[THE DATA — start]
-- ==== Sys2Proof/Word.lean ====
section
/-! DEFINITION. The word types of the AV-440 (chapter 12 preamble, 00_scope section 5): show memory is bytes, every
register and every field of a record lies in one 32-bit word. -/

namespace Sys2Proof

/-- One byte of show memory. -/
abbrev Byte := BitVec 8

/-- One 32-bit word: a register, an offset into show memory, a field of a record. -/
abbrev Word := BitVec 32

/-- A frame number: 32 bits, wrapping (00_scope section 5, R19). -/
abbrev Frame := BitVec 32

/-- A 24-bit RGB colour (00_scope section 5). -/
abbrev Colour := BitVec 24

/-- A 16-bit tag, compared for equality alone (00_scope section 5). -/
abbrev Tag := BitVec 16

/-- A set of zone ids: bit z stands for zone z (R70). -/
abbrev ZoneMask := BitVec 16

end Sys2Proof
end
[THE DATA — finish]
WORK TO COMPLETE:
When the material above has been read, copy all of it exactly.

ANSWER SPACE:
-- ==== Sys2Proof/Word.lean ====
section
/-! DEFINITION. The word types of the AV-440 (chapter 12 preamble, 00_scope section 5): show memory is bytes, every
register and every field of a record lies in one 32-bit word. -/

namespace Sys2Proof

/-- One byte of show memory. -/
abbrev Byte := BitVec 8

/-- One 32-bit word: a register, an offset into show memory, a field of a record. -/
abbrev Word := BitVec 32

/-- A frame number: 32 bits, wrapping (00_scope section 5, R19). -/
abbrev Frame := BitVec 32

/-- A 24-bit RGB colour (00_scope section 5). -/
abbrev Colour := BitVec 24

/-- A 16-bit tag, compared for equality alone (00_scope section 5). -/
abbrev Tag := BitVec 16

/-- A set of zone ids: bit z stands for zone z (R70). -/
abbrev ZoneMask := BitVec 16

end Sys2Proof
end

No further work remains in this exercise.